Сын считал, что это про свою родину, он уже когда-то слышал этот текст. Жаропонижающие — аспирин, парацетамол — не помогают нисколько. Я привез Антонину в помощь. Она покрутила пациентку, повертела, пожала своими плечами: «Непонятное кино». Велела кислородный баллон прикатить, чтобы подышать качественным воздухом. Прикатили, подышали. Никакого результата. Решили подождать до утра. Разъехались. Сын остался дежурить. А ночью она умерла. Сгорела. Что это было? «Чего тут непонятного, — резюмировала Антонина, — освободила она сына, отпустила с Богом. Видно, хорошая была женщина. Любила его. Не хотела ему кислород перекрывать. Я уже встречала такие случаи». Тонкое, однако, наблюдение.
Антонина вообще была очень чутким человеком. А почему была? Она и сейчас есть где-то. Просто я давно ее не встречал. Наверняка движемся параллельными курсами. Мы же доктора. Оба.
Грустный клоун
Так называется картина, нарисованная моей девятилетней внучкой Машей. В семье — Манечкой. На выставках и в каталогах — Марией. Она настоящая художница. Может быть, ген такой, а может, просто Бог поцеловал в макушку, что, в общем, одно и то же.
Я одного такого клоуна знал, любил и очень жалею, что его уже не стало. Переместился в другое измерение — время подошло. Мое тоже подходит, и я тороплюсь зачем-то рассказать о том, что я видел, чувствовал, знал. Была такая чудная детская книжка Бориса Житкова «Что я видел?» Там маленький мальчик захлебывается от разных впечатлений и радостно их описывает. Очень хорошая книжка. Я часто чувствую себя этим мальчиком. Только так хорошо, как он (Житков), рассказать не могу. Но стараюсь.
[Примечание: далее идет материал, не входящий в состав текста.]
/-! ## Soundness -/

/-- What the decoder accepts is the nearest codeword it reports. -/
theorem dist_of_embDecode {e : BitVec 128} {l : BitVec 72} {o : DecOutcome} (h : embDecode e = (l, o))
    (ho : o ≠ .fail) : o = outcomeOfChanges (dist e (embEncode l)) := by
  unfold embDecode at h
  split at h
  next => cases h; exact absurd rfl ho
  next m fixed hrows =>
    split at h
    next => cases h; exact absurd rfl ho
    next m' hcols =>
      obtain ⟨hsyn, -⟩ := embRow_of_embFixRows List.nodup_range (by simp; omega) hrows
      obtain ⟨hsame, hodd⟩ := embFixCols_some hcols
      unfold embResult at h
      split_ifs at h with hcs
      · have hword : EmbWord m' := {
          rows := fun r hr => by rw [hsame r hr, hsyn r (List.mem_range.mpr hr)]
          cols := hodd
          checksum := by rw [← hcs, BitVec.ofNat_toNat, BitVec.setWidth_eq] }
        obtain ⟨rfl, rfl⟩ := Prod.mk.inj h
        rw [← dist_embMatrix e, embMatrix_encode, ← hword.eq_embCodeword, dist_comm]
      · cases h
        exact absurd rfl ho

/-! ## Codewords and single errors -/

/-- Rows that are codewords stay. -/
theorem embFixRows_of_rows {rs : List Nat} {m : BitVec 128} (h : ∀ r ∈ rs, hamSyndrome (embRow m r) 11 h16Eqs = 0)
    (fixed : Bool) : embFixRows rs m fixed = some (m, fixed) := by
  induction rs with
  | nil => rfl
  | cons r rs ih =>
    rw [embFixRows, hamCorrect_of_zero (h r List.mem_cons_self)]
    exact ih fun s hs => h s (List.mem_cons_of_mem r hs)

section
variable (m : BitVec 128) {p r : Nat}

theorem embRow_flipBit (hp : p < 128) (hr : r < 8) :
    embRow (flipBit m p) r = if p / 16 = r then flipBit (embRow m r) (p % 16) else embRow m r := by
  refine eq_of_getMsbD fun c hc => ?_
  rw [getMsbD_embRow _ hr hc, getMsbD_flipBit _ _ _ hp]
  split_ifs with hrow
  · have hpos : 16 * r + c = p ↔ c = p % 16 := by omega
    rw [getMsbD_flipBit _ _ _ (by omega), getMsbD_embRow _ hr hc]
    simp [hpos]
  · have hne : 16 * r + c ≠ p := by omega
    rw [getMsbD_embRow _ hr hc]
    simp [hne]

theorem setBits_embRow_flipBit (hp : p < 128) : setBits (flipBit m p) (16 * (p / 16)) (embRow m (p / 16)) = m := by
  refine eq_of_getMsbD fun i hi => ?_
  rw [getMsbD_setBits, getMsbD_flipBit _ _ _ hp]
  split_ifs with hrow
  · rw [getMsbD_embRow _ (by omega) (by omega), Nat.add_sub_cancel' hrow.1]
    simp [hi]
  · have hne : i ≠ p := by omega
    simp [hi, hne]

variable {m}

/-- A single error in one of the listed rows is corrected there. -/
theorem embFixRows_flipBit (h : ∀ r < 7, hamSyndrome (embRow m r) 11 h16Eqs = 0) (hp : p < 128) {rs : List Nat}
    (hlt : ∀ r ∈ rs, r < 7) (fixed : Bool) : embFixRows rs (flipBit m p) fixed =
      if p / 16 ∈ rs then some (m, true) else some (flipBit m p, fixed) := by
  induction rs with
  | nil => rfl
  | cons r rs ih =>
    have hr := hlt r List.mem_cons_self
    have hrest (s : Nat) (hs : s ∈ rs) := hlt s (List.mem_cons_of_mem r hs)
    by_cases hrow : p / 16 = r
    · have hsyn : hamSyndrome (flipBit (embRow m r) (p % 16)) 11 h16Eqs = hamColumn 16 11 h16Eqs (p % 16) := by
        rw [hamSyndrome_flipBit, h r hr, Nat.zero_xor]
      have hfix : hamCorrect 11 h16Eqs h16Table (embRow (flipBit m p) r) = (embRow m r, .corrected 1) := by
        rw [embRow_flipBit m hp (by omega), if_pos hrow,
          hamCorrect_of_column h16Eqs_distinctColumns h16Table_ofColumns (by omega) hsyn, flipBit_flipBit]
      simp only [embFixRows, hfix]
      subst hrow
      rw [setBits_embRow_flipBit m hp, embFixRows_of_rows fun s hs => h s (hrest s hs)]
      simp
    · have hclean : hamCorrect 11 h16Eqs h16Table (embRow (flipBit m p) r) = (embRow m r, .ok) := by
        rw [embRow_flipBit m hp (by omega), if_neg hrow, hamCorrect_of_zero (h r hr)]
      simp only [embFixRows, hclean, ih hrest, List.mem_cons, hrow, false_or]

theorem embFixCols_of_cols (h : ∀ c < 16, embOddCol m c = false) (fixed : Bool) : embFixCols m fixed = some m := by
  rw [embFixCols, (embBadCols_eq_nil m).mpr h]

/-- A single error in row 7 leaves one odd column. -/
theorem embFixCols_flipBit {k : Nat} (h : ∀ c < 16, embOddCol m c = false) (hk : k < 16) :
    embFixCols (flipBit m (112 + k)) false = some m := by
  have hone : embBadCols (flipBit m (112 + k)) = [k] := by
    have hfilter : embBadCols (flipBit m (112 + k)) = (List.range 16).filter (· = k) := by
      refine List.filter_congr fun c hc => ?_
      have hc16 := List.mem_range.mp hc
      rw [← embOddCol, embOddCol_flipBit_last m hc16 hk, h c hc16, Bool.false_xor]
    rw [hfilter]
    exact (by decide : ∀ k < 16, (List.range 16).filter (· = k) = [k]) k hk
  rw [embFixCols, hone]
  simp [flipBit_flipBit]

end

theorem embResult_codeword (received : BitVec 128) (l : BitVec 72) :
    embResult received (embCodeword l) = (l, outcomeOfChanges (dist (embCodeword l) received)) := by
  have hcs : (gather 5 embCsPos (embCodeword l)).toNat = cs5Of l := by
    have hlt := cs5Of_lt l
    rw [(embWord_codeword l).checksum, gather_info_embCodeword, BitVec.toNat_ofNat, Nat.mod_eq_of_lt (by omega)]
  rw [embResult, gather_info_embCodeword, if_pos hcs]

theorem embDecode_encode (l : BitVec 72) : embDecode (embEncode l) = (l, outcomeOfChanges 0) := by
  have hword := embWord_codeword l
  have hrows := embFixRows_of_rows (fun r hr => hword.rows r (List.mem_range.mp hr)) false
  simp only [embDecode, embMatrix_encode, hrows, embFixCols_of_cols hword.cols, embResult_codeword, dist_self]

theorem embDecode_flipBit (l : BitVec 72) {k : Nat} (hk : k < 128) :
    embDecode (flipBit (embEncode l) k) = (l, outcomeOfChanges 1) := by
  have hword := embWord_codeword l
  have hp : k % 8 * 16 + k / 8 < 128 := by omega
  have hrows := embFixRows_flipBit hword.rows hp (rs := List.range 7) (by simp) false
  unfold embDecode
  rw [embMatrix_flipBit _ hk, embMatrix_encode, hrows]
  split_ifs with hrow
  · simp only [embFixCols_of_cols hword.cols, embResult_codeword, dist_flipBit _ hp]
  · obtain ⟨c, hc, hpos⟩ : ∃ c < 16, k % 8 * 16 + k / 8 = 112 + c :=
      ⟨k / 8, by omega, by have := mt List.mem_range.mpr hrow; omega⟩
    simp only [hpos, embFixCols_flipBit hword.cols hc, embResult_codeword, dist_flipBit _ (hpos ▸ hp)]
Звали его Лев, но по контрасту с именем он был совершенно не царственен и прайд (семья львов) рыканьем не сдерживал. Его окружение было совершенно необычным — акробаты, дети, инвалиды. Странный перечень, но что было, то было.
Лев Соломонович был детским врачом-невропатологом. Хорошим и очень знающим. Читал специальные книжки, статьи в научных журналах, думал над каждым новым пациентом. Ездил на бесконечные специализации — то по детскому параличу, то по водянке мозга. На этом поприще мы и познакомились много лет назад. Он был совершенно незлобив, врагов не имел, детей любил, свою жену вообще обожал, фанатично собирал библиотеку: фантастику, поэзию, научпоп. Читал и запоминал. Окончил Саратовский мединститут, работал на эпидемиях трахомы где-то на Урале, а потом переместился в маленькую абхазскую Гудауту и остался там навсегда врачом детской больницы для парализованных.